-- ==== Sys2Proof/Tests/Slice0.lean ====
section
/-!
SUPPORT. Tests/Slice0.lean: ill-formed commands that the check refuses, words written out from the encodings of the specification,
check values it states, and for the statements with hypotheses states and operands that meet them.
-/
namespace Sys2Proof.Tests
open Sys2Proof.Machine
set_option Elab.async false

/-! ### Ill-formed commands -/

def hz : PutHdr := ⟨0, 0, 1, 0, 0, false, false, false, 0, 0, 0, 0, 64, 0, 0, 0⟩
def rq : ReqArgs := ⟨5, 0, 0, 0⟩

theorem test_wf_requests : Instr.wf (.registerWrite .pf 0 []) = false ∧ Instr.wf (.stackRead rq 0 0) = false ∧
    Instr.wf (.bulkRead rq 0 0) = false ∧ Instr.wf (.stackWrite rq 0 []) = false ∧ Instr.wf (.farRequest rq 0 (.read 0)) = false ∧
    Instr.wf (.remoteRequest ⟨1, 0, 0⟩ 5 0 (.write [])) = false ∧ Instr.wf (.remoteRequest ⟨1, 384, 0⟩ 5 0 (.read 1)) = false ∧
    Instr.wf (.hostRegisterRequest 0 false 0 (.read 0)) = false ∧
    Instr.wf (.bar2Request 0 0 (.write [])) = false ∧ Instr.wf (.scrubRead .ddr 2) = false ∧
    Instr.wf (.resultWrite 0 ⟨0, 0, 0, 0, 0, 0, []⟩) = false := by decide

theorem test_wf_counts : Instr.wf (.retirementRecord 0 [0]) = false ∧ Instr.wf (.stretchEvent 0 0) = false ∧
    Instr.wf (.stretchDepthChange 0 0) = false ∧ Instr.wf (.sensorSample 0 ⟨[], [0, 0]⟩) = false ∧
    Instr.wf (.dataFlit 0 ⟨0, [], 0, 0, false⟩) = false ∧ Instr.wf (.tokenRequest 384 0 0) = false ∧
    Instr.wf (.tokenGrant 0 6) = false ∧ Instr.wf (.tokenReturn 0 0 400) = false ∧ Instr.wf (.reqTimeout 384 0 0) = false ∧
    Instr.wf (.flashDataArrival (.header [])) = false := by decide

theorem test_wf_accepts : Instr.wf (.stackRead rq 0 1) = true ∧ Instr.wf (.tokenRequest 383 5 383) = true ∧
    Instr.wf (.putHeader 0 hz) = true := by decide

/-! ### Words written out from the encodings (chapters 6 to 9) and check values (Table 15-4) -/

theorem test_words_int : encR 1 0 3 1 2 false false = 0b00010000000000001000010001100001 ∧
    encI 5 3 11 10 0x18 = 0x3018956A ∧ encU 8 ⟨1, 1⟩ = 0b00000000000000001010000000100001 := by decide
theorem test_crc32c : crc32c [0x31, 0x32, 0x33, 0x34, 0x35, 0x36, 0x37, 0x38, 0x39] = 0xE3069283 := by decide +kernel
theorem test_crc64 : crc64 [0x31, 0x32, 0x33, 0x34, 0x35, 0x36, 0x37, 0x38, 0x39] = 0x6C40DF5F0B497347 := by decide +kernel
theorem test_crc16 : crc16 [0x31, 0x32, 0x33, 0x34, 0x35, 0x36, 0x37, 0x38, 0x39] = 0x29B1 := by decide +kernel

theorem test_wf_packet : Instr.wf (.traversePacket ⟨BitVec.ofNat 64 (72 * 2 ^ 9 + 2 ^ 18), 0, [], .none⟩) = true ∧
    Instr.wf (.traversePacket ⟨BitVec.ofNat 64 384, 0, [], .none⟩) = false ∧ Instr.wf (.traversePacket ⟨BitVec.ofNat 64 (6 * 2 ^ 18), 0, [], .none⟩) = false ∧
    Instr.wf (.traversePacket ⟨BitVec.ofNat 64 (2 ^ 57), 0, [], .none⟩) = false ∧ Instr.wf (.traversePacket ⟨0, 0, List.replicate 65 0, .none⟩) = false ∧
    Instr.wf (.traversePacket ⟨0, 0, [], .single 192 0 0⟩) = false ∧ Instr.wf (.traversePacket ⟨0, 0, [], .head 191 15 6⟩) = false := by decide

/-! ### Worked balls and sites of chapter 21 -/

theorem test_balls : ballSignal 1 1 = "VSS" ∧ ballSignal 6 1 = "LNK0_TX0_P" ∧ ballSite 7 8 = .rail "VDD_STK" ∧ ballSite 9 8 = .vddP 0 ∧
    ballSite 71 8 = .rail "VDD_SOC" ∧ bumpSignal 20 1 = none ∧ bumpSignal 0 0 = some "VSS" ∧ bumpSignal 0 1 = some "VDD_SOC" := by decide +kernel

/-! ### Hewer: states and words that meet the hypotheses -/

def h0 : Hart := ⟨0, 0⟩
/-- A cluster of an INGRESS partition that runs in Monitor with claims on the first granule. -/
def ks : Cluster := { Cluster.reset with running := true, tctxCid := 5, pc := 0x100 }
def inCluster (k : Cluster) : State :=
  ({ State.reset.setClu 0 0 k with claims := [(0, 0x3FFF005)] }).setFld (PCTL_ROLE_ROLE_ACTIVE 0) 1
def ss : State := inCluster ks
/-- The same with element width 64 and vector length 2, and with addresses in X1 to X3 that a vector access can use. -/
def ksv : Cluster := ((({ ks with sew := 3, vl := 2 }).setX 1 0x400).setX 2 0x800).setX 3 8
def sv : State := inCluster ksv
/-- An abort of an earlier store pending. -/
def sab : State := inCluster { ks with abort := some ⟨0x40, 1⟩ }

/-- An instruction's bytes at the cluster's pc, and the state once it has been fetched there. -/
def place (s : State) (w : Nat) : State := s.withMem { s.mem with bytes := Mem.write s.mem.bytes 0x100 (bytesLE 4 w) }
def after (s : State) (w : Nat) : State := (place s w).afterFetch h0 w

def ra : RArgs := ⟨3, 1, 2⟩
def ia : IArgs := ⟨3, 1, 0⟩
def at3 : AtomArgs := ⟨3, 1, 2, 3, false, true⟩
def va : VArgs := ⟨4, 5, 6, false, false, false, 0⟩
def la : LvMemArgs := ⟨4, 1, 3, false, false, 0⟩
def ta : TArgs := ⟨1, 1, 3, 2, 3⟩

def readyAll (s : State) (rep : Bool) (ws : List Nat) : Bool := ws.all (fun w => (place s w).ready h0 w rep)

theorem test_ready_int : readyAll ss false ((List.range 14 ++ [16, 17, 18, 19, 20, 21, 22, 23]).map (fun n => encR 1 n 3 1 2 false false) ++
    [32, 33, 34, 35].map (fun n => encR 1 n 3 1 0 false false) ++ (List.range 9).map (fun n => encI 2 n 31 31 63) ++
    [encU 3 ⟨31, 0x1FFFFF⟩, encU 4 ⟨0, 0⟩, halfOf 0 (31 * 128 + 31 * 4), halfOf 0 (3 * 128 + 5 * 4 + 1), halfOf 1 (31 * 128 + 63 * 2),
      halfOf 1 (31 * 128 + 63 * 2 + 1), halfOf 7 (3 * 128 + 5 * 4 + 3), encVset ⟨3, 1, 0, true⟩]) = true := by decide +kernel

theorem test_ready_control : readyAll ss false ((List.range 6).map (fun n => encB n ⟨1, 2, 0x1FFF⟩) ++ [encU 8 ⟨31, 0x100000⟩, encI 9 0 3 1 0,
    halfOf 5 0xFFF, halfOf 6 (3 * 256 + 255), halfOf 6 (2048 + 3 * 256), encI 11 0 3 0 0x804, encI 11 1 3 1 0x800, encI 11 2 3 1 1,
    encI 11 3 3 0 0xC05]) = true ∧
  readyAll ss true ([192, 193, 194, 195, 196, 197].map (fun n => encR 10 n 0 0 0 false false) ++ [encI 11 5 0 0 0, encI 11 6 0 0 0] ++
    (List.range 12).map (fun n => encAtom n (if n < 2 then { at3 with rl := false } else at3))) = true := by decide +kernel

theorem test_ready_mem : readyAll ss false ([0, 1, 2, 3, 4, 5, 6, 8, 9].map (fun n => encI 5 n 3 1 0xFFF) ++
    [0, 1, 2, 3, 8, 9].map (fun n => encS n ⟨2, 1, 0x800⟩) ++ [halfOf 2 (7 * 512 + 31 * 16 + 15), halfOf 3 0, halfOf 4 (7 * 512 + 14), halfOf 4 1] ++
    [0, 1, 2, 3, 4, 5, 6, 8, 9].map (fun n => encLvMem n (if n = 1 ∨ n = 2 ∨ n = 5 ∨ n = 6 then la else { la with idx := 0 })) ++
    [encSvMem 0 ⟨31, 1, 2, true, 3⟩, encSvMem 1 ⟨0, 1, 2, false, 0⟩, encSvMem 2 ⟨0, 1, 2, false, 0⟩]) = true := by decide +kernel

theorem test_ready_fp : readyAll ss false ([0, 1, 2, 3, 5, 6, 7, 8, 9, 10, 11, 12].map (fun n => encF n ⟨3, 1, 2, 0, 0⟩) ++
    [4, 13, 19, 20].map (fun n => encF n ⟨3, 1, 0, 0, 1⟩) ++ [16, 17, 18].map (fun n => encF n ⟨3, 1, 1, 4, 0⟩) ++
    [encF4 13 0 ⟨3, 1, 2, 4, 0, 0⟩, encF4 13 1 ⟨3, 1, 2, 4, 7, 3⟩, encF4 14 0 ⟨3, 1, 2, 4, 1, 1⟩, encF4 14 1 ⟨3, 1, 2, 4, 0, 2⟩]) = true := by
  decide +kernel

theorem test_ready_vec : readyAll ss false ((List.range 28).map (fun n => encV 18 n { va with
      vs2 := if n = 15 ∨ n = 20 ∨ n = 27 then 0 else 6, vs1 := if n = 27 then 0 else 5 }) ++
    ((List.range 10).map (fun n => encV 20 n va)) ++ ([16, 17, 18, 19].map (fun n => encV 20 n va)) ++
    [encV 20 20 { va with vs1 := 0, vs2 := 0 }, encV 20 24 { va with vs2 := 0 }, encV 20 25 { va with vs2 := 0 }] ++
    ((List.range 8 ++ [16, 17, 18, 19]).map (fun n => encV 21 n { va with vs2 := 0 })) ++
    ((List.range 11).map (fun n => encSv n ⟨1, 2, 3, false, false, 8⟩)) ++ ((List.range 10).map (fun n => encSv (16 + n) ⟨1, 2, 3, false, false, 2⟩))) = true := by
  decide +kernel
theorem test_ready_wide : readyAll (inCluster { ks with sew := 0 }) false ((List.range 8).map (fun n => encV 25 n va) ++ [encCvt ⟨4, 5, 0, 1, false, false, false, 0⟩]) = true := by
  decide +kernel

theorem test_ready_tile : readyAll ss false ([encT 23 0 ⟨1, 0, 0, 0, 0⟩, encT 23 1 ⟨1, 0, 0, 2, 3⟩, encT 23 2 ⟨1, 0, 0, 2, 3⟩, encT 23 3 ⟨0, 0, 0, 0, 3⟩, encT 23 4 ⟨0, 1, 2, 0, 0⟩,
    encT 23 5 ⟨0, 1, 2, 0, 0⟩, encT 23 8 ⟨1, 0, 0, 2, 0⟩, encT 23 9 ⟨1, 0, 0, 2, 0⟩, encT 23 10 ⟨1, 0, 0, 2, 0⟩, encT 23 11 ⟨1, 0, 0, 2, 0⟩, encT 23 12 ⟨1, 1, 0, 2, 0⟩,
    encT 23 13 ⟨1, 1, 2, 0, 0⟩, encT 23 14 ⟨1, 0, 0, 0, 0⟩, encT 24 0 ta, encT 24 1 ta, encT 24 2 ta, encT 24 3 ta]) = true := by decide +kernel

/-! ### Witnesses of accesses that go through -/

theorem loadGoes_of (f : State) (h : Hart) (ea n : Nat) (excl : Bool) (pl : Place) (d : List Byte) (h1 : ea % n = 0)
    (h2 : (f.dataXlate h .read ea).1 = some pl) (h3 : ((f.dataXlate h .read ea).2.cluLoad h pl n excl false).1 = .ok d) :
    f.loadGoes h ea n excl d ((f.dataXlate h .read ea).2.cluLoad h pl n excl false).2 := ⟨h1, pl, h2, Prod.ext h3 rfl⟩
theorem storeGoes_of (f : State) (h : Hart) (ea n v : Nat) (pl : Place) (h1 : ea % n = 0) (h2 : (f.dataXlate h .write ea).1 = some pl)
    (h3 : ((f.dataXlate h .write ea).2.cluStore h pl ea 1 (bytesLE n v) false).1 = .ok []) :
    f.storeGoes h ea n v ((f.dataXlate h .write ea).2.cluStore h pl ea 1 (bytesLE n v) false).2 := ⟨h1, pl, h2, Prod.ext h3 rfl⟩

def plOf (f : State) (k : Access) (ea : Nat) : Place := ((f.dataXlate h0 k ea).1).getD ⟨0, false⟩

════

# Try it
Return only the number of lines in the data that hold the string "inCluster".

# Task response
5